The pause in adult ADHD referrals at Berkshire Healthcare NHS Foundation Trust is a significant and concerning development. But it is also a window into a national problem that has been building for years and affects patients far beyond the borders of Berkshire.
For individuals affected by this pause, the most important message is this: do not disengage. Keep speaking to your GP. Explore every available option, including Right to Choose where it remains accessible and private assessment where it is financially possible. Access interim support and document your symptoms carefully.

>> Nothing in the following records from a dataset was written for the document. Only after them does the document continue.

/-! ### Fills (R46, R256, R270, R335, R364) -/

/-- Where a strand stands: resident in a slot, in a save area of a slot, or nowhere. -/
inductive Place where
  | slot (k : Nat)
  | save (k : Nat) (a : W64)
  | gone
deriving DecidableEq, Repr
/-- Compares generations; `low` in 16 bits (R270). -/
def genEq (low : Bool) (a b : Nat) : Bool := if low then a % 65536 == b % 65536 else a == b
def named (low : Bool) (k gen : Nat) (b : Nat × Nat) : Bool := b.1 == k && genEq low b.2 gen
def Slot.resident (x : Slot) : Bool := x.phase == .running || x.phase == .parked
/-- The resident strand of a core, or the save area, that a test picks: slot `k` first. -/
def State.placeOf (s : State) (k : Nat) (f : Nat → Slot → Bool) : Place :=
  match (k :: (List.range 16).map (· + 16 * coreOf k)).find? (fun j => (s.slot j).resident && f j (s.slot j)) with
  | some j => .slot j
  | none => match s.saves.find? (fun v => coreOf v.slot == coreOf k && f v.slot v.img) with
    | some v => .save v.slot v.addr
    | none => .gone
/-- The place of the strand that (slot, generation) names: the held strand of a lent slot comes first (R46, R335, R364), and a task keeps its name
when it is pre-empted and reloaded. -/
def State.strandAt (s : State) (k gen : Nat) (low : Bool) : Place :=
  match (s.slot k).held with
  | some (a, g) => if genEq low g gen then .save k a else s.placeOf k (fun j x => named low k gen (x.bornAt j))
  | none => s.placeOf k (fun j x => named low k gen (x.bornAt j))
/-- The place of the strand that runs a task (R289). -/
def State.taskPlace (s : State) (c i : Nat) (gen : W32) : Place := s.placeOf (16 * c) (fun _ x => x.job == .task c i gen)
def State.saveAt (s : State) (k : Nat) (a : W64) : Option Slot := (s.saves.find? (fun v => v.slot == k && v.addr == a)).map (·.img)
def State.modSave (s : State) (k : Nat) (a : W64) (f : Slot → Slot) : State :=
  { s with saves := s.saves.map (fun v => if v.slot == k && v.addr == a then { v with img := f v.img } else v) }
/-- Writes a register by a fill and ends the bindings of that location. -/
def Slot.fill (x : Slot) (r : Nat) (v : W64) (pois : Bool) : Slot :=
  { x.setSReg r ⟨v, true, pois⟩ with binds := x.binds.filter (fun b => b.loc != .reg r) }
/-- Changes the strand at a place. -/
def State.modPlace (s : State) (p : Place) (f : Slot → Slot) : State :=
  match p with
  | .slot j => s.modSlot j f
  | .save j a => s.modSave j a f
  | .gone => s
/-- Does a test hold of the strand at a place, as it does of no strand. -/
def State.atPlace (s : State) (p : Place) (f : Slot → Bool) : Bool :=
  match p with
  | .slot j => f (s.slot j)
  | .save j a => (s.saveAt j a).all f
  | .gone => true
/-- Is the target register of a fill empty, so that it can land now. -/
def State.regFree (s : State) (k gen r : Nat) (low : Bool) : Bool := s.atPlace (s.strandAt k gen low) (fun x => !(x.sreg r).full)
/-- A fill of the strand at a place: it lands, or is a dead letter. A fill into the save area of a held strand tells the root slot (R333, R364). -/
def State.fillAt (s : State) (p : Place) (d part : Nat) (f : Slot → Slot) : State :=
  match p with
  | .slot j => s.modSlot j f
  | .save j a => (s.modSave j a f).raiseIp (coreOf j * 16) 3
  | .gone => s.deadLetter d part
/-- A fill of a register by a remote write (R256, R270). -/
def State.fillReg (s : State) (k gen r : Nat) (low : Bool) (v : W64) (pois : Bool) : State :=
  s.fillAt (s.strandAt k gen low) (dieOfSlot k) (s.partOfSlot k) (fun x => x.fill r v pois)

/-! ### Counters (R269, R270) -/

/-- A decrement at the owning core. -/
def State.countDec (s : State) (c off n : Nat) : State :=
  let w := off / 8
  let d := dieOfCore c
  if s.wordPois c w then s.deadLetter d ((s.partOf (clOfCore c)).getD 0)
  else
    let v := s.lsWord c w
    let old := wf v 0 32
    if old = 0 then s
    else if n < old ∨ !bitAt v 42 then s.lsWrite c off 8 (setF v 0 32 (old - n)).toNat
    else
      let k := 16 * c + wf v 38 4
      let r := wf v 32 6
      let gen := wf v 43 16
      let s1 := s.lsWrite c off 8 (setF (setF v 0 32 0) 32 27 0).toNat
      if r = 0 ∨ 60 ≤ r then s1
      else if s1.regFree k gen r true then s1.fillReg k gen r true 0 false
      else ({ s1 with nextWait := s1.nextWait + 1 }.sendNet ⟨0, .rput, srcOfCore c, c, wf v 38 4, gen, r, 0, 1, 0, false, false, true, false, false, s1.nextWait⟩).1

/-! ### Signals (R323) -/

def State.signal (s : State) (p idx : Nat) : W64 := mget 0 (s.die (idx / 1024 % 4)).signals (p * 1024 + idx % 1024)
/-- COND of a WAIT packet: 0 at least, 1 equal, 2 unequal, as natural numbers (R320, R322). -/
def condHolds (cond : Nat) (v x : W64) : Bool := if cond = 0 then decide (x.toNat ≤ v.toNat) else if cond = 1 then v == x else v != x
/-- Changes a signal; every WAIT parked on it is evaluated, and a queue whose condition is met asks to be mapped (R323, R324). -/
def State.setSignal (s : State) (p idx : Nat) (v : W64) : State :=
  let s1 := s.modDie (idx / 1024 % 4) (fun x => { x with signals := mset 0 x.signals (p * 1024 + idx % 1024) v })
  let hit (e : Queue) : Bool := e.part == p && !e.met && e.wait.any (fun w => w.1 == idx % 4096 && condHolds w.2.1 v w.2.2)
  (List.range 4).foldl (fun t d =>
    match (t.die d).queues.filter hit with
    | [] => t
    | es => es.foldl (fun u e => u.askQueue d p e.q)
        (t.modDie d (fun x => { x with queues := x.queues.map (fun e => if hit e then { e with met := true } else e) }))) s1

For policymakers and commissioners, the message is equally clear. What has happened in Berkshire is not an anomaly. It is the visible tip of a much larger problem in ADHD service provision across England. Addressing it will require meaningful investment in specialist capacity, improvements in GP training, secure medication supply chains, and a commissioning framework that reflects the actual scale of ADHD in the population.
The people on these waiting lists are not statistics. They are adults whose daily lives are being significantly affected by a condition that responds well to timely diagnosis and appropriate support. They deserve better than the system is currently able to offer them.
Medical Disclaimer
This article is for educational and informational purposes only. It does not constitute medical advice. NHS policies, waiting times, and referral pathways are subject to change. If you have concerns about ADHD symptoms, please speak with your GP. Information in this article was accurate as of the date of publication but may have changed since.